GIVEN RECORDS:
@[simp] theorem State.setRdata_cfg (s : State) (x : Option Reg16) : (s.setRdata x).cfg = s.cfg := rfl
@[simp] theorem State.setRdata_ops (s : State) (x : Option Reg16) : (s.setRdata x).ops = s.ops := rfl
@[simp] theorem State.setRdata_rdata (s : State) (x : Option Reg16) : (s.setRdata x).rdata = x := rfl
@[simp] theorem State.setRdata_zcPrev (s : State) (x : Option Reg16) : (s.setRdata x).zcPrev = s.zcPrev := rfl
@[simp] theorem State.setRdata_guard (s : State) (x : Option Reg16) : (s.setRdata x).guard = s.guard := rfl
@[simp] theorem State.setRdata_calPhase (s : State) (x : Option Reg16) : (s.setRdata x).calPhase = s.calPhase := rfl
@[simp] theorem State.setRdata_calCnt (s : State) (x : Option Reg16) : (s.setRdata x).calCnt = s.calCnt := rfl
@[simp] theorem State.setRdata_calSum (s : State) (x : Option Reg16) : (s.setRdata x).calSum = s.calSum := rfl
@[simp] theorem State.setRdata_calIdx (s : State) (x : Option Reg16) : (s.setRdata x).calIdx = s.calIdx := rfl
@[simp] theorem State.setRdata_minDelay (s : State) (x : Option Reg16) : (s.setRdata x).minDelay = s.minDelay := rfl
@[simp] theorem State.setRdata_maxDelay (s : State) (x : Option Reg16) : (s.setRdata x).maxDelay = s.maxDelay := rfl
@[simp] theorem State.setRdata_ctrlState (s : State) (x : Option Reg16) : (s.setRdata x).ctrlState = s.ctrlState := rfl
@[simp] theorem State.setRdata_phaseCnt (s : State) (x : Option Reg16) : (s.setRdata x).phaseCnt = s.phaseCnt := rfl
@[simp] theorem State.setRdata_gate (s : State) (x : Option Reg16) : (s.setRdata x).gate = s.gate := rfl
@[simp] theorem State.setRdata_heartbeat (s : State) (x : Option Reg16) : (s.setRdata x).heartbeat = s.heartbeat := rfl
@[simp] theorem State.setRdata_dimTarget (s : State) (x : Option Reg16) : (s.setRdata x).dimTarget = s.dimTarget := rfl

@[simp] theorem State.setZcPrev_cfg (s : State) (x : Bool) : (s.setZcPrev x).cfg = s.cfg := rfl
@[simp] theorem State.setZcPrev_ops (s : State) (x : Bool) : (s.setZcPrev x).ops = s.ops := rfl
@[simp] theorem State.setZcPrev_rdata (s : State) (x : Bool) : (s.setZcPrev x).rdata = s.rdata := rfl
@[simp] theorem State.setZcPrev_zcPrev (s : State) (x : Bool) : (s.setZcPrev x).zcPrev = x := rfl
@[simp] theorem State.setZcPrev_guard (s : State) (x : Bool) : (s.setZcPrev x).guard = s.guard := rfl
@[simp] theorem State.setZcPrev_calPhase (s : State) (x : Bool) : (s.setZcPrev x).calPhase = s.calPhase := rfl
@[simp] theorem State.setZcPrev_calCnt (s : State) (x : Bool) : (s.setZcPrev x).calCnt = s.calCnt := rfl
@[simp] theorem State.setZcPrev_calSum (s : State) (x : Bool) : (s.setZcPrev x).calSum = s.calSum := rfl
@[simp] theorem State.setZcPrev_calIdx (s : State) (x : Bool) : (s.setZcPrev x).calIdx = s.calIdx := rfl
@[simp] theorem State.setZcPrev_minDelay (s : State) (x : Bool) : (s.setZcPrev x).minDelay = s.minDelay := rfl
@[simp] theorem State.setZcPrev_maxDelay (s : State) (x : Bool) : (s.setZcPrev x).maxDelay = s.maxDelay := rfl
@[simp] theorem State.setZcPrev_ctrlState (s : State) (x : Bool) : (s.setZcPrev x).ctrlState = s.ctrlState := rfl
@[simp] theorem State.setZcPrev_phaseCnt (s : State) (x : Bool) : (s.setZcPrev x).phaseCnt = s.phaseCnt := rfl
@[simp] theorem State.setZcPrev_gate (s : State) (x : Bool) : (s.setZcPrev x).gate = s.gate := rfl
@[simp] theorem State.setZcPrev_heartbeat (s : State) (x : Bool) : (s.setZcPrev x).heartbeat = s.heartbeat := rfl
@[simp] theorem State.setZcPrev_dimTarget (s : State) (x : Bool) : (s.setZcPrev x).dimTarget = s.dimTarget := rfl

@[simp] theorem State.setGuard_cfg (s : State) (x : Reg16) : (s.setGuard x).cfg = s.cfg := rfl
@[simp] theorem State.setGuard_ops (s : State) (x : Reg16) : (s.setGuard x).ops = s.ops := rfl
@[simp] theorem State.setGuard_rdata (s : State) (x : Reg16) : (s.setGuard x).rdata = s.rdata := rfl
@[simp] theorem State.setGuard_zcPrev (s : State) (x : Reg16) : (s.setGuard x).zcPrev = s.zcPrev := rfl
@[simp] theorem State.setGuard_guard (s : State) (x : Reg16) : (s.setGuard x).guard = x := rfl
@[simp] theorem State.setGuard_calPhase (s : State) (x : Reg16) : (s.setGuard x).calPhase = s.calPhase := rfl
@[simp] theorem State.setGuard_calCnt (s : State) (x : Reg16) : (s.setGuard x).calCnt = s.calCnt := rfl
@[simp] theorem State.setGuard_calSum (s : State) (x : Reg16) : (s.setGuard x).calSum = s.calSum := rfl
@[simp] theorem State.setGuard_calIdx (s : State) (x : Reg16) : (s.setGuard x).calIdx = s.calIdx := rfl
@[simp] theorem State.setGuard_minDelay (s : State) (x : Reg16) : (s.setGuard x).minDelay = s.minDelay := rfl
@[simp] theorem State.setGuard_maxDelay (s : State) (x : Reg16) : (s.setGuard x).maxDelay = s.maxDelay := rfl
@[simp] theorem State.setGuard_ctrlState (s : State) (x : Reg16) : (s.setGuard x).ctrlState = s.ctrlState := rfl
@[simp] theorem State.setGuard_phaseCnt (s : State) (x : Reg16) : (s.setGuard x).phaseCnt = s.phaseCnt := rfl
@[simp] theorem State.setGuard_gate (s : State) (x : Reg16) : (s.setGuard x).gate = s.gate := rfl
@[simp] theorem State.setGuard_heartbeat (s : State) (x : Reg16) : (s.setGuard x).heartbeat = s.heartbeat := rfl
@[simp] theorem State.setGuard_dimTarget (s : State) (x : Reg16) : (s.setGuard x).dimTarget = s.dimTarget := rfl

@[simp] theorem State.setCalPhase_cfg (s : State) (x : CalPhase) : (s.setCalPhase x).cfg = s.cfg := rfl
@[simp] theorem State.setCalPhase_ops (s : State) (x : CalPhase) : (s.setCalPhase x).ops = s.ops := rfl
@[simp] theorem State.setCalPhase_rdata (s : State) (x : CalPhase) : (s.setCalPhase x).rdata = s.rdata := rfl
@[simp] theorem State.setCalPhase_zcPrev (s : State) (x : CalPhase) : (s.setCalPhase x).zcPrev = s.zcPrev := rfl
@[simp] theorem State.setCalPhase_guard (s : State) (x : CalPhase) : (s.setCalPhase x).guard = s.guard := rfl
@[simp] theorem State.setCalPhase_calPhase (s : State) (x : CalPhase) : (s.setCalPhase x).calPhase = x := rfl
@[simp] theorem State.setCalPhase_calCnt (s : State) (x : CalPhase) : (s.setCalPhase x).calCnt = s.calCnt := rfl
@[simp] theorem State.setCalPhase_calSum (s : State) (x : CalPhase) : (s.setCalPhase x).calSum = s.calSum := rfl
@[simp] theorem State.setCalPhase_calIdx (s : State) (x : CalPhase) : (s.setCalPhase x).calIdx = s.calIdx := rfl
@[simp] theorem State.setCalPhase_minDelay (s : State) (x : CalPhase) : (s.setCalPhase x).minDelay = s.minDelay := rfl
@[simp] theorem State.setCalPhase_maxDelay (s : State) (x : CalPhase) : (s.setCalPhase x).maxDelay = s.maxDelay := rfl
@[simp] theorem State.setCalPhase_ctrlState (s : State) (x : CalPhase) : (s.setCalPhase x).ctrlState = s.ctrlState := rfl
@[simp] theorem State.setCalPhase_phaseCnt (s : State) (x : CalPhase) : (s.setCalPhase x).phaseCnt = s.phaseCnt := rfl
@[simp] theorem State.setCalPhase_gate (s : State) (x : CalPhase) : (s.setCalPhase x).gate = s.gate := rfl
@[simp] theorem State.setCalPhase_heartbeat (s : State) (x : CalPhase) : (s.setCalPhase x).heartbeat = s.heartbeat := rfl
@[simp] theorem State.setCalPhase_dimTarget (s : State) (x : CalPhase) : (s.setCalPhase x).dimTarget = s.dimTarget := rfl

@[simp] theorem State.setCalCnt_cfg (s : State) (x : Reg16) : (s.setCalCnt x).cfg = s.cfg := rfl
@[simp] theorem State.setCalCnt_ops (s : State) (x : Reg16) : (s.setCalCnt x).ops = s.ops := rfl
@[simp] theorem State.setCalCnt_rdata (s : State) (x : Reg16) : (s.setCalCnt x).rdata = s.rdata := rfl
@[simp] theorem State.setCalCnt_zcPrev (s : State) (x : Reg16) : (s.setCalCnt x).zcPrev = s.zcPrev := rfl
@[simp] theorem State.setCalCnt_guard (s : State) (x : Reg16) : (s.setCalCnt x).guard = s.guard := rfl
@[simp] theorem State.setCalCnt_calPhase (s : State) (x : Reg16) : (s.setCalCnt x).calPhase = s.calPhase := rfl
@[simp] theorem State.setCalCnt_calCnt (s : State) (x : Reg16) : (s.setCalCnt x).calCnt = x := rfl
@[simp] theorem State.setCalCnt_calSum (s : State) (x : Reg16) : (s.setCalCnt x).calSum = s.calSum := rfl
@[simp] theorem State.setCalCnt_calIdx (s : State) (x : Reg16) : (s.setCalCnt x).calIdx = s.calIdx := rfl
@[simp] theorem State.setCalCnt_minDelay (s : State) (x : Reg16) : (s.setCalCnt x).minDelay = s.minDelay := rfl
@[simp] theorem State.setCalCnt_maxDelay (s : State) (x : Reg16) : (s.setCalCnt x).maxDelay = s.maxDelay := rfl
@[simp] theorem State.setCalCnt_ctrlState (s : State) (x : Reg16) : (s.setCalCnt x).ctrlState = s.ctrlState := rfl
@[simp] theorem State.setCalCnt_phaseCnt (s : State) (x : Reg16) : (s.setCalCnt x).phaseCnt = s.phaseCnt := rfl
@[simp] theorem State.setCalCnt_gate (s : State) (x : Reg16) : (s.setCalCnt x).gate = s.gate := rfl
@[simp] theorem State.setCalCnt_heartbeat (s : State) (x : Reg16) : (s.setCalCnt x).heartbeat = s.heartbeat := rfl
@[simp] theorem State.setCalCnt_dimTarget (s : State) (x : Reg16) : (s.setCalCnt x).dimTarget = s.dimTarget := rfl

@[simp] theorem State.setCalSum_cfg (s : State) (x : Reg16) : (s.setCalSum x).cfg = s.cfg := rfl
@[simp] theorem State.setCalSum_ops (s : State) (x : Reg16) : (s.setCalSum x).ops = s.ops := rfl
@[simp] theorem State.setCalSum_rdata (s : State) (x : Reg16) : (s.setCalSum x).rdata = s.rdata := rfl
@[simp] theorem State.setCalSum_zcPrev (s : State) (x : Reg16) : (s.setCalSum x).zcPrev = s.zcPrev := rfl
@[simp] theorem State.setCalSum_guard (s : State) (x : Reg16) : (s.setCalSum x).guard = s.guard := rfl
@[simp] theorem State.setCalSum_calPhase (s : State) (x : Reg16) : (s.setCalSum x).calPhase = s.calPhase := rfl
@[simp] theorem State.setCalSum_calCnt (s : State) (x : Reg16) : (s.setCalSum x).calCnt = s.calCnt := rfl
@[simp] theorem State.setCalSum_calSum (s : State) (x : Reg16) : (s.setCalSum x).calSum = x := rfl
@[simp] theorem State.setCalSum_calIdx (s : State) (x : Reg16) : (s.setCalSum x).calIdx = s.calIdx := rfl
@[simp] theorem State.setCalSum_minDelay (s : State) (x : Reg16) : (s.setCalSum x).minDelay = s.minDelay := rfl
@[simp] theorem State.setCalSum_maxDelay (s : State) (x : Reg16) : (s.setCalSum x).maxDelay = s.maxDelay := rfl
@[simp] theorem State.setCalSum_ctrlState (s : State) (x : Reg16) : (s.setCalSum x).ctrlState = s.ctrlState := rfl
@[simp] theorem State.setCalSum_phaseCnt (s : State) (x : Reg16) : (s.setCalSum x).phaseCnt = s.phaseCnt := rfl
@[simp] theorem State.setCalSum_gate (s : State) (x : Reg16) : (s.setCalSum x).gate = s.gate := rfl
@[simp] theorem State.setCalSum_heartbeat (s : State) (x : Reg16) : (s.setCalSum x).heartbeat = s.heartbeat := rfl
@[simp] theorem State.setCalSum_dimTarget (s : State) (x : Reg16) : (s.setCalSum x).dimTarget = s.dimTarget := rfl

WORK TASK:
Of the entries above, repeat exactly the lines from the line with "(s.setCalCnt x).ctrlState = s.ctrlState := rfl" through the line with "(s.setCalSum x).calPhase = s.calPhase := rfl", both of them included.

SOLVED EXERCISE:
@[simp] theorem State.setCalCnt_ctrlState (s : State) (x : Reg16) : (s.setCalCnt x).ctrlState = s.ctrlState := rfl
@[simp] theorem State.setCalCnt_phaseCnt (s : State) (x : Reg16) : (s.setCalCnt x).phaseCnt = s.phaseCnt := rfl
@[simp] theorem State.setCalCnt_gate (s : State) (x : Reg16) : (s.setCalCnt x).gate = s.gate := rfl
@[simp] theorem State.setCalCnt_heartbeat (s : State) (x : Reg16) : (s.setCalCnt x).heartbeat = s.heartbeat := rfl
@[simp] theorem State.setCalCnt_dimTarget (s : State) (x : Reg16) : (s.setCalCnt x).dimTarget = s.dimTarget := rfl

@[simp] theorem State.setCalSum_cfg (s : State) (x : Reg16) : (s.setCalSum x).cfg = s.cfg := rfl
@[simp] theorem State.setCalSum_ops (s : State) (x : Reg16) : (s.setCalSum x).ops = s.ops := rfl
@[simp] theorem State.setCalSum_rdata (s : State) (x : Reg16) : (s.setCalSum x).rdata = s.rdata := rfl
@[simp] theorem State.setCalSum_zcPrev (s : State) (x : Reg16) : (s.setCalSum x).zcPrev = s.zcPrev := rfl
@[simp] theorem State.setCalSum_guard (s : State) (x : Reg16) : (s.setCalSum x).guard = s.guard := rfl
@[simp] theorem State.setCalSum_calPhase (s : State) (x : Reg16) : (s.setCalSum x).calPhase = s.calPhase := rfl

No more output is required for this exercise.